Rerun the wizard, but choose "Use existing hosts" instead of searching for hosts. Now those hosts show up with their internal EC2 names.

Continue through the wizard and the installation should succeed.

2015年9月1日 星期二

Cloudera manager agent installation fail due to missing of ntp package

So was trying to explore Cloudera Hadoop by following this installation guide and run into issue in bringing up cloudera manager agent (cloudera-scm-agent).

The installation GUI was complaining with below message

  Installation failed.

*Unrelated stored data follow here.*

/-- Read slot `i` of the block at `va`, 0 for its header, through a core's instruction cache, which fetches the block
whole (R131, R307): every word it gives of the block is of one reading of it. -/
def State.fetchSlot (s : State) (core : Nat) (va : Word) (i : Nat) : State × Except MemErr Word128 :=
  let wva := va + BitVec.ofNat 64 (16 * i)
  match s.codeKey core wva with
  | (s1, .error e) => (s1, .error e)
  | (s1, .ok kw) =>
    match s1.codeKey core va with
    | (s2, .error _) =>
      let s3 := s2.askPeers core [kw, kw + 8] false
      (s3, if s3.slotBad kw then .error (.uce va) else .ok (s3.homeSlot kw))
    | (s2, .ok k) =>
      let old := Sparse.get [] (s2.coreAt core).code k
      match old.getD i none with
      | some v => (s2, .ok v)
      | none =>
        let s3 := s2.askPeers core [kw, kw + 8, k, k + 8] false
        if s3.slotBad kw then (s3, .error (.uce va))
        else
          let r := s3.blockSlots core va k
          let l := joinSlots old r.2
          (r.1.cacheBlock core k l, .ok ((l.getD i none).getD (r.1.homeSlot kw)))

/-- What entering a header finds (R141, R144). -/
inductive HdrRes where
  | ok (hw : Word128)
  | invalid
  | err (e : MemErr)
  deriving DecidableEq, Repr

/-- Fetch and check the header at an address; a misaligned address holds none (R143). `entering` is trap entry. -/
def State.fetchHeader (s : State) (core : Nat) (va : Word) (entering : Bool) : State × HdrRes :=
  if va.toNat % 16 ≠ 0 || !canonical va then (s, .invalid)
  else
    match s.fetchSlot core va 0 with
    | (s1, .error e) => (s1, .err e)
    | (s1, .ok hw) =>
      let h := Header.ofSlot hw
      if h.valid entering && (!entering || h.trap) then (s1, .ok hw) else (s1, .invalid)

/-- The bytes of a trap frame (Table 20.2). -/
def trapFrame (tpc taddr tsp : Word) (tmask smask : Mask) (cause code : Nat) : List Byte :=
  leBytes 8 tpc.toNat ++ leBytes 8 taddr.toNat ++ leBytes 4 tmask.toNat ++ leBytes 4 smask.toNat ++
  leBytes 1 cause ++ leBytes 3 0 ++ leBytes 4 code ++ leBytes 8 tsp.toNat ++ leBytes 24 0

/-- The address `$fault` reads in handler mode (R301). -/
def faultValue (tr : Trap) (tpc : Word) : Word := if tr.cause = tSEQUENCE then tr.addr else tpc

/-- Post a NESTED record: the trap is not taken and the warp is descheduled (R299, R303). No access faulted, so Table 20.3
gives `faddr` and `ftmask` no value: FREE VALUES (log entry 65). -/
def State.nested (s : State) (k : Nat) (w : Warp) (p : Split) : State :=
  let s1 := s.putWarp k (w.putSplit { p with stop := some .nested })
  (s1.post (s1.warpRec k w p 0x24 0 (Config.freeWord s.freeCtr) ((Config.freeWord (s.freeCtr + 1)).setWidth 32) 0)
    (.split k p.id) ((s1.blockAt w.blk).map (·.launch))).2

/-- TAKING A TRAP (R299). The open transactions of the split's threads abort, the other splits are held, the trap frame
is written at `$sp` - 64 with plain stores, and the split continues at the header of `ctl.tvec` in handler mode. Where
the warp is already in handler mode, `ctl.tvec` is 0 (Table 10.14) or names no valid trap header, or the frame does not
fit, NESTED is posted instead, and so it is where the header or the translation of the frame meets an uncorrectable error,
for which no rule says what trap entry does (DESIGN CHOICE, log entry 110). A fault of the frame's stores goes to the fault
queue and the trap waits for the replay. -/
def State.takeTrap (s : State) (k : Nat) (pid : Nat) (tr : Trap) : State :=
  match s.warpAt k with
  | none => s
  | some w0 =>
    match w0.splitAt pid with
    | none => s
    | some p =>
      let w := w0.abortTxns p.mask 5
      if w.handler.isSome || s.ctl.tvec = 0 then s.nested k w p
      else
        match s.fetchHeader (keyCore k) s.ctl.tvec true with
        | (s1, .ok hw) =>
          let fsp := w.sp - 64
          if w.sp.toNat < s.stackLo k + 64 || s.stackHi k < w.sp.toNat then s1.nested k w p
          else
            match s1.translateRun (keyCore k) .write fsp 64 with
            | (s2, .ok keys) =>
              let frame := trapFrame p.pc tr.addr w.sp tr.mask p.mask tr.cause tr.code.toNat
              let w1 := {
                w with
                sp := fsp, fault := faultValue tr p.pc, handler := some p.id, trapBlk := (p.hdr, p.hw)
                held := (w.splits.map Split.id ++ w.stacked.map Split.id).filter (fun i => i ≠ p.id)
                regions := if w.regions.contains (Header.ofSlot hw).region then w.regions else (Header.ofSlot hw).region :: w.regions }
              let w2 := w1.putSplit { p with hdr := s1.ctl.tvec, hw := hw, idx := 1, stop := none }
              ((s2.putWarp k w2).storeKeys k keys frame).noteFrame k keys
            | (s2, .error (.page c va wk)) =>
              if c = causeUCE then s2.nested k w p
              else
                let (u, s3) := s2.post (s2.warpRec k w p c (1 + if wk then 8 else 0) va p.mask 0) (.split k p.id)
                  ((s2.blockAt w.blk).map (·.launch))
                s3.putWarp k (w.putSplit { p with stop := some (.replay u { i := .ill, T := 0, ops := {}, held := [tr] }) })
            | (s2, .error _) => s2.nested k w p
        | (s1, _) => s1.nested k w p

/-- The trap a word takes when several were raised: the lowest cause code, with the threads that raised it and the
address of the lowest-numbered of them (R382). -/
def pickTrap (ts : List Trap) : Option Trap :=
  match ts with
  | [] => none
  | x :: rest =>
    let c := rest.foldl (fun a y => Nat.min a y.cause) x.cause
    let same := ts.filter (fun y => y.cause = c)
    let m := same.foldl (fun (a : Mask) y => a ||| y.mask) 0
    let low := same.foldl (fun (a : Trap) y =>
      if (Mask.lowest y.mask).getD 32 < (Mask.lowest a.mask).getD 32 then y else a) (same.getD 0 x)
    some { cause := c, mask := m, addr := low.addr, code := low.code }

end Sys2Proof.Machine
end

Failed to receive heartbeat from agent.

Ensure that the host's hostname is configured properly.
Ensure that port 7182 is accessible on the Cloudera Manager Server (check firewall rules).
Ensure that ports 9000 and 9001 are free on the host being added.
Check agent logs in /var/log/cloudera-scm-agent/ on the host being added (some of the logs can be found in the installation details).


So looking at /var/log/cloudera-scm-agent/cloudera-scm-agent.log

 1
 2
 3
 4
 5
 6
 7
 8
 9
10
11
12
13
[10/Sep/2015 07:57:16 +0000] 2366 Monitor-HostMonitor throttling_logger ERROR    Failed to collect NTP metrics
Traceback (most recent call last):
  File "/usr/lib64/cmf/agent/src/cmf/monitor/host/ntp_monitor.py", line 37, in collect
    result, stdout, stderr = self._subprocess_with_timeout(args, self._timeout)
  File "/usr/lib64/cmf/agent/src/cmf/monitor/host/ntp_monitor.py", line 30, in _subprocess_with_timeout
    return subprocess_with_timeout(args, timeout)
  File "/usr/lib64/cmf/agent/src/cmf/subprocess_timeout.py", line 49, in subprocess_with_timeout
    p = subprocess.Popen(**kwargs)
  File "/usr/lib64/python2.6/subprocess.py", line 642, in __init__
    errread, errwrite)
  File "/usr/lib64/python2.6/subprocess.py", line 1234, in _execute_child
    raise child_exception
OSError: [Errno 2] No such file or directory

So looking at /usr/lib64/cmf/agent/src/cmf/monitor/host/ntp_monitor.py, the culprit is there

     35     try:
     36       args = ["ntpdc", "-np"]
     37       result, stdout, stderr = self._subprocess_with_timeout(args, self._timeout)

As a quick fix, do a yum install ntp should help getting rid of this error.